The New Yorker:

Critics argue that “The Tortured Poets Department” sounds too much like Swift’s previous albums. Fans argue that that’s the whole point.

By Sinéad O’Sullivan

Ask music critics what they think of Taylor Swift’s eleventh studio album, “The Tortured Poets Department,” and those who aren’t afraid of getting doxed might say something about the interminable length, the repetitive synth overlays, or the uninspired lyrics. Take “imgonnagetyouback,” a track that’s notably similar to Olivia Rodrigo’s “Get Him Back!” In the chorus, Swift sings that she hasn’t yet decided “whether I’m gonna be your wife or gonna smash up your bike.” Perhaps the lyric is meant to be somewhat infantile, but even the most novice editor should have pushed Swift toward the more obvious rhyme: “whether I’m gonna be your wife or gonna smash up your life.”

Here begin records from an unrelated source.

-- ==== Sys2Proof/Certificates/Slice0/Obligations.lean ====
section
/-! DEFINITION. The claims about the GV48, for the provers: one `def Obligations.<Name> : Prop` each. -/

open Sys2Proof Sys2Proof.Machine

/-! ## The machine as a whole -/

/-- A step takes the command at the front of the queue and runs it on the state whose queue is the rest; on an
empty queue it idles (notes/assumptions/1.md). -/
def Obligations.StepTakesFront : Prop :=
  (∀ (s : State) c rest, s.pending = c :: rest → step s = exec c { s with pending := rest }) ∧
    ∀ s : State, s.pending = [] → step s = .next s

/-- Every command has an effect in every state: none faults, none is refused, and no run ever stops. -/
def Obligations.NothingStops : Prop := (∀ c s, completes c s) ∧ ∀ s, runsSafely s

/-- POWER_ON and RESET take every state to the power-on values (R196), in which the invariants hold; the values are
those that each chapter gives: R2, R18, R43, R55, R89, R141, R166, R179, R194. Every highway output drives 0. The
commands that wait, and the count of free choices, are the model's and stand (notes/assumptions/20.md). -/
def Obligations.PowerOnValues : Prop :=
  let r := State.reset
  (∀ s : State, ∃ t, exec .powerOn s = .next t ∧ exec .reset s = .next t ∧
    t = { State.reset with pending := s.pending, drawn := s.drawn }) ∧
  LinksOk r ∧ LogOk r.log ∧ PoolOk r ∧ HootsOk r ∧ CampsOk r ∧ CampsPermitted r ∧
  (∀ p, let x := r.positions.get p
    x.isOpen = false ∧ (∀ e, x.binding e = .none) ∧ x.feed = none ∧ x.ea = 1024 ∧ x.eb = 1024 ∧ x.icmT = 1024 ∧
    x.icmSide = .l ∧ x.gainHA = 1024 ∧ x.gainHB = 1024 ∧ x.gainMIC = 1024 ∧ x.duck = 3 ∧
    (∀ k, (x.keys.get k).level = 1024 ∧ (x.keys.get k).priority = false ∧
      (x.keys.get k).side = if k.val < 4 then .l else .r) ∧
    r.icm.get p = ⟨.idle, none⟩ ∧ r.perms.get p = ⟨0#192, 0#192, 0#96, 0#96, false⟩) ∧
  (∀ b, (r.bridges.get b).use = .free ∧ (r.bridges.get b).contributors = [] ∧ (r.bridges.get b).idle = none ∧
    (r.bridges.get b).active = false ∧ (r.bridges.get b).period = 0 ∧ r.hoots.get b = none ∧ r.calls.get b = none) ∧
  (∀ L, let x := r.lines.get L
    x.ltype = .none ∧ x.state = .disabled ∧ x.privacy = .single ∧ x.policy = .none ∧ x.holders = [] ∧
    x.monitors = [] ∧ x.camp = [] ∧ x.holdOwner = none ∧ x.bridge = none ∧ x.timer = none ∧ x.guardMs = 300 ∧
    x.offerS = 4 ∧ x.recallS = 0 ∧ x.alertS = 20 ∧ x.autoReleaseS = 0 ∧ x.reload = .both ∧
    x.sig = ⟨200, 100, 40, 300, 1000⟩ ∧ x.watch = false ∧ r.routes.get L = .none ∧
    (r.rings.get L).state = .quiet ∧ r.gens.get L = ⟨0, false⟩) ∧
  (∀ x, r.detectors.get x = ⟨0, false, 0, 0⟩) ∧ r.vadLine = ⟨600, 400, 8, 400⟩ ∧ r.vadPos = ⟨600, 400, 8, 400⟩ ∧
  (∀ g, r.groups.get g = []) ∧ r.icmAlertS = 15 ∧ r.icmRecord = false ∧ r.timeValid = false ∧
  (∀ c, r.channels.get c = none) ∧ (∀ l, r.latch l = none) ∧
  r.log.queue = [] ∧ r.log.seq = 0#32 ∧ r.log.time = 0#32 ∧ r.log.hw = 768 ∧ r.log.lw = 512 ∧
  r.log.level = .normal ∧ r.log.episode = none ∧ r.log.captured = none ∧ r.log.totalLost = 0 ∧ r.log.lastBatch = [] ∧
  (∀ l, let k := r.link l
    k.tx = .idle ∧ k.frame = [] ∧ k.queue = [] ∧ k.mask = BitVec.allOnes 18 ∧ k.resync = none ∧ k.dropped = 0 ∧
    k.attention = false) ∧
  (∀ n, (r.posHw.get n).up = false ∧ (r.lineHw.get n).up = false) ∧ r.syncPresent = false ∧
  (∀ k, r.clips.get k = 0 ∧ r.sinkOut.get k = 0#16) ∧ r.presenceOut = 0#192 ∧
  (∀ n k, posSlotOut r n k = 0#16 ∧ lineSlotOut r n k = 0#16) ∧ ∀ k, recSlotOut r k = 0#16

/-! ## Control links: frames and transactions -/

/-- The frame of every well-formed request reads back as that request (R190). -/
def Obligations.DecodeEncode : Prop :=
  ∀ (i : Instr) (l : LinkId), i.wellFormed = true → i.link? = some l →
    ∃ frame, encodeFrame i = some frame ∧ 2 ≤ frame.length ∧ frame.length ≤ 62 ∧ decodeFrame l frame = some i

/-- CHIP_SELECT_ASSERTED starts a request frame on a link in IDLE and changes nothing otherwise.
CHIP_SELECT_DEASSERTED takes the link to IDLE: a partial frame is discarded, and a NOTICE_READ whose response was not
clocked out to its last byte costs the link a READ_LOST (R180, R184). No other link is concerned. Bytes clocked
outside REQUEST: four fillers 0xFF, the start byte 0x5A, the response byte by byte, then 0xFF while TRAILING; whatever
the master sends, nothing else of the part changes (R180). In IDLE nothing is clocked. -/
def Obligations.TransactionTaken : Prop :=
  (∀ (l : LinkId) (s : State), let k := s.link l
    (∃ t, exec (.chipSelectAsserted l) s = .next t ∧ onlyLinks s t ∧ (∀ m, m ≠ l → t.link m = s.link m) ∧
      t.link l = if k.tx = .idle then { k with tx := .request, frame := [], sdo := some 0xFF#8 } else k) ∧
    ∃ t, exec (.chipSelectDeasserted l) s = .next t ∧ onlyLinks s t ∧ (∀ m, m ≠ l → t.link m = s.link m) ∧
      (k.tx = .idle → t.link l = k) ∧
      (k.tx ≠ .idle → (t.link l).tx = .idle ∧ (t.link l).sdo = none ∧ (t.link l).response = []) ∧
      (k.tx = .request → (t.link l).frame = [] ∧ sameNotices k (t.link l)) ∧
      (k.tx = .trailing ∨ k.readCount = 0 → sameNotices k (t.link l)) ∧
      ((k.tx = .response ∨ ∃ n, k.tx = .wait n) → 1 ≤ k.readCount → (t.link l).mask = k.mask ∧
        if k.queue.length < 64 ∧ k.resync = none then
          (t.link l).queue = k.queue ++ [.resync .readLost k.readCount] ∧ (t.link l).attention = true ∧
          (t.link l).resync = none ∧ (t.link l).dropped = k.dropped
        else
          (t.link l).queue = k.queue ∧ (t.link l).attention = k.attention ∧
          (t.link l).dropped = min (k.dropped + k.readCount) 65535 ∧
          (t.link l).resync = some (k.resync.getD .readLost))) ∧
  (∀ (l : LinkId) (byte : Byte) (s : State), (s.link l).tx ≠ .request →
    ∃ t, exec (.byteClocked l byte) s = .next t ∧ onlyLinks s t ∧ (∀ m, m ≠ l → t.link m = s.link m) ∧
      sameNotices (s.link l) (t.link l) ∧ ((s.link l).tx = .idle → t.link l = s.link l) ∧
      ((s.link l).tx = .trailing → (t.link l).tx = .trailing ∧ (t.link l).sdo = some 0xFF#8)) ∧
  ∀ (l : LinkId) (s : State) (xs : List Byte), (s.link l).tx = .wait 0 → (s.link l).response ≠ [] →
    xs.length = 5 + (s.link l).response.length →
    (clockBytes l xs s).1 = ([0xFF#8, 0xFF#8, 0xFF#8, 0xFF#8, 0x5A#8] ++ (s.link l).response).map some ∧
      ((clockBytes l xs s).2.link l).tx = .trailing ∧ onlyLinks s (clockBytes l xs s).2 ∧
      noNotice s (clockBytes l xs s).2

/-- A byte received in REQUEST joins the frame buffer while 0xFF is driven. When 2 + length bytes have arrived, or the
length byte is above 60, the frame is taken: the command it carries runs, or the answer is MALFORMED (R180, R181). -/
def Obligations.ByteReceived : Prop :=
  ∀ (l : LinkId) (byte : Byte) (s : State), (s.link l).tx = .request →
    let frame := (s.link l).frame ++ [byte]
    let complete := 2 ≤ frame.length ∧ (60 < (frame.getD 1 0#8).toNat ∨ 2 + (frame.getD 1 0#8).toNat ≤ frame.length)
    ∃ u, onlyLinks s u ∧ (∀ m, m ≠ l → u.link m = s.link m) ∧
      u.link l = { s.link l with frame := frame, sdo := some 0xFF#8 } ∧
      (¬ complete → exec (.byteClocked l byte) s = .next u) ∧
      (complete → ∀ i, decodeFrame l frame = some i → exec (.byteClocked l byte) s = exec i u) ∧
      (complete → decodeFrame l frame = none →
        exec (.byteClocked l byte) s = exec (.malformed l (frame.headD 0#8)) u)

/-- Test 1 and 2 of R181, for every request kind: MALFORMED for a frame that names no request or whose lists are too
long, LATCHED while the link's latch is SET and the kind is not exempt. Neither changes anything but the response, and
no other link's transaction is concerned. -/
def Obligations.FrameRefused : Prop :=
  (∀ (l : LinkId) (kind : Byte) (s : State), ∃ t, exec (.malformed l kind) s = .next t ∧ onlyLinks s t ∧
    noNotice s t ∧ (∀ m, m ≠ l → t.link m = s.link m) ∧ (t.link l).tx = .wait 0 ∧
    (t.link l).response = [kind, 21#8, 0#8, 0#8]) ∧
  ∀ (i : Instr) (l : LinkId) (kind : ReqKind) (s : State), i.link? = some l → kindOf i = some kind →
    (i.wellFormed = false → ∃ t, exec i s = .next t ∧ onlyLinks s t ∧ noNotice s t ∧
      (∀ m, m ≠ l → t.link m = s.link m) ∧ answered t l kind .malformed []) ∧
    (i.wellFormed = true → (s.latch l).isSome → latchExempt kind = false →
      ∃ t, exec i s = .next t ∧ onlyLinks s t ∧ noNotice s t ∧ (∀ m, m ≠ l → t.link m = s.link m) ∧
        answered t l kind .latched [])

/-- Tests 3 and 4 of R181, for every request kind: a class that the link may not send is refused with WRONG_LINK, a
position of another PC link with NOT_PERMITTED. The latch keeps its first violation, one PERMISSION record is
submitted, no notice is sent but those that the record itself brings the recorder, and nothing else changes (R147,
R148, R149). Which of its optional fields the record carries is notes/assumptions/14.md. -/
def Obligations.ViolationLatches : Prop :=
  ∀ (i : Instr) (l : LinkId) (kind : ReqKind) (s : State), i.link? = some l → kindOf i = some kind →
    i.wellFormed = true → (s.latch l = none ∨ latchExempt kind = true) →
    ∀ r, (if maySend l kind.cls = true then outOfScope l kind (namedBy i).pos = true ∧ r = Result.notPermitted
        else r = Result.wrongLink) →
    ∃ t, exec i s = .next t ∧ answered t l kind r [] ∧
      t.latch l = some ((s.latch l).getD ⟨kind, r⟩) ∧ (∀ m, m ≠ l → t.latch m = s.latch m) ∧
      (let n := namedBy i
       let cause := if r = .wrongLink then Cause.wrongLink l else .notPermitted l
       let u := submit { kind := .permission, request := some kind, pos := n.pos, line := n.line, hoot := n.hoot,
                         cause := some cause } s
       t.log = u.log ∧ noNotice u t) ∧
      { t with links := s.links, log := s.log, latches := s.latches, origin := s.origin, released := s.released } = s

/-! ## Notices -/

/-- A notice submitted (R183): masked, dropped with resync-pending and a count, or appended at the tail; each link
takes it by itself, the attention output follows the queue (R187), and nothing else changes. -/
def Obligations.NoticeQueued : Prop :=
  ∀ (dest : LinkId → Bool) (n : Notice) (s : State),
    (∀ l, let k := s.link l
      (post dest n s).link l =
        if dest l = false ∨ (n.code ≠ 19 ∧ k.mask.getLsbD (n.code - 1) = false) then k
        else if k.resync ≠ none ∨ 64 ≤ k.queue.length then
          { k with resync := some (k.resync.getD .overflow), dropped := min (k.dropped + 1) 65535 }
        else { k with queue := k.queue ++ [n], attention := true }) ∧
    { post dest n s with links := s.links } = s

/-- NOTICE_READ (R184): k is the count asked for, between 1 and 8, or the number queued; the k oldest leave in order;
a pending RESYNC is appended when k is at least 1; the body carries k, the number now queued, and the k notices; an
attention output that followed the queue follows it still (LinksKept). That the notices stand in the body with no
count byte of their own is the model's choice, notes/assumptions/8.md. The k stands with the link until the response
is clocked out, for the READ_LOST of a cut response. NOTICE_MASK (R185) replaces the mask of the sending link, the
queue stands, and the response carries the mask as stored, RESYNC enabled; the place of each kind's bit is
notes/assumptions/10.md. -/
def Obligations.NoticeReadMask : Prop :=
  (∀ (l : LinkId) (n : Half) (s : State),
    let j := s.link l
    let k := min (max 1 (min n.toNat 8)) j.queue.length
    let queue := j.queue.drop k ++ if 1 ≤ k then (j.resync.map fun c => .resync c j.dropped).toList else []
    ∃ t, exec (.noticeRead l n) s = .next t ∧ onlyLinks s t ∧ (∀ m, m ≠ l → t.link m = s.link m) ∧
      answered t l .noticeRead .done (b2 k ++ b2 queue.length ++ (j.queue.take k).flatMap Notice.bytes) ∧
      (t.link l).queue = queue ∧ (j.attention = !j.queue.isEmpty → (t.link l).attention = !queue.isEmpty) ∧
      (t.link l).mask = j.mask ∧
      (t.link l).resync = (if 1 ≤ k then none else j.resync) ∧
      (t.link l).dropped = (if 1 ≤ k ∧ j.resync ≠ none then 0 else j.dropped) ∧
      (t.link l).readCount = k) ∧
  ∀ (l : LinkId) (mask : BitVec 24) (s : State), s.latch l = none →
    ∃ t, exec (.noticeMask l mask) s = .next t ∧ onlyLinks s t ∧ (∀ m, m ≠ l → t.link m = s.link m) ∧
      (t.link l).tx = .wait 0 ∧
      (let v : BitVec 24 := (mask &&& 0x3FFFF#24) ||| 0x40000#24
       (t.link l).response =
        [2#8, 0#8, 0#8, 3#8, v.extractLsb' 16 8, v.extractLsb' 8 8, v.extractLsb' 0 8]) ∧
      (t.link l).mask = mask.setWidth 18 ∧ (t.link l).queue = (s.link l).queue ∧
      (t.link l).resync = (s.link l).resync ∧ (t.link l).dropped = (s.link l).dropped ∧
      (t.link l).attention = (s.link l).attention

/-- LINK_RESET (R188): the link's queue empties, resync-pending and the dropped count are cleared, the mask becomes all
enabled, the body carries the number discarded; nothing else of the part changes. -/
def Obligations.LinkResetTaken : Prop :=
  ∀ (l : LinkId) (s : State), ∃ t, exec (.linkReset l) s = .next t ∧ onlyLinks s t ∧
    (∀ m, m ≠ l → t.link m = s.link m) ∧ answered t l .linkReset .done (b2 (s.link l).queue.length) ∧
    (t.link l).queue = [] ∧ (t.link l).resync = none ∧ (t.link l).dropped = 0 ∧
    (t.link l).mask = BitVec.allOnes 18 ∧ (t.link l).attention = false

Ask a Swiftie what they think of the album, though, and they may very well say that it’s her best work yet. Yes, it would have made more sense for her to rhyme “wife” with “life” in “imgonnagetyouback.” But Swift obsessives know to connect “imgonnagetyouback” with “Fallingforyou,” a song by the 1975 that was written by Swift’s ex-boyfriend Matty Healy. In it, Healy sings, “I’m so excited for the night / All we need’s my bike and your enormous house.” Swift’s mention of a bike, in “imgonnagetyouback,” is therefore an intentional creative decision, like the lack of spaces in the song’s title. Some fans have gone even further, claiming that the lack of spaces not only invites a comparison to “Fallingforyou” but to Swift’s own “Blank Space,” a song on her “1989” album. (1975, 1989—there are a lot of years to keep track of here.) “In Blank Space music video, Taylor Swift is smashing things and sings ‘Cause you know I love the players And you love the game,’ ” a YouTube user called Miranda-ry9tf writes in a comment. “In imgonnagetyouback she says ‘We broke all the pieces, but you still wanna play the game.’ ” Perhaps “Blank Space,” released in 2014, was about Healy, too? Those Swifties who have gone far down the rabbit hole might argue that Swift, by leaving out the spaces in her new song’s title, has created a kind of ouroboros—a running theme in the artist’s work since 2016, when Kim Kardashian referred to her as a “snake.” If you write the words “imgonnagetyouback” in a circle, you’ll notice that the “k” and “im” are right next to each other. This might seem like a reach—but, six tracks later, Swift mentions a mysterious rival named Aimee, on a song titled “thanK you aIMee.” It doesn’t take a Swiftie to figure out whose name the capital letters spell.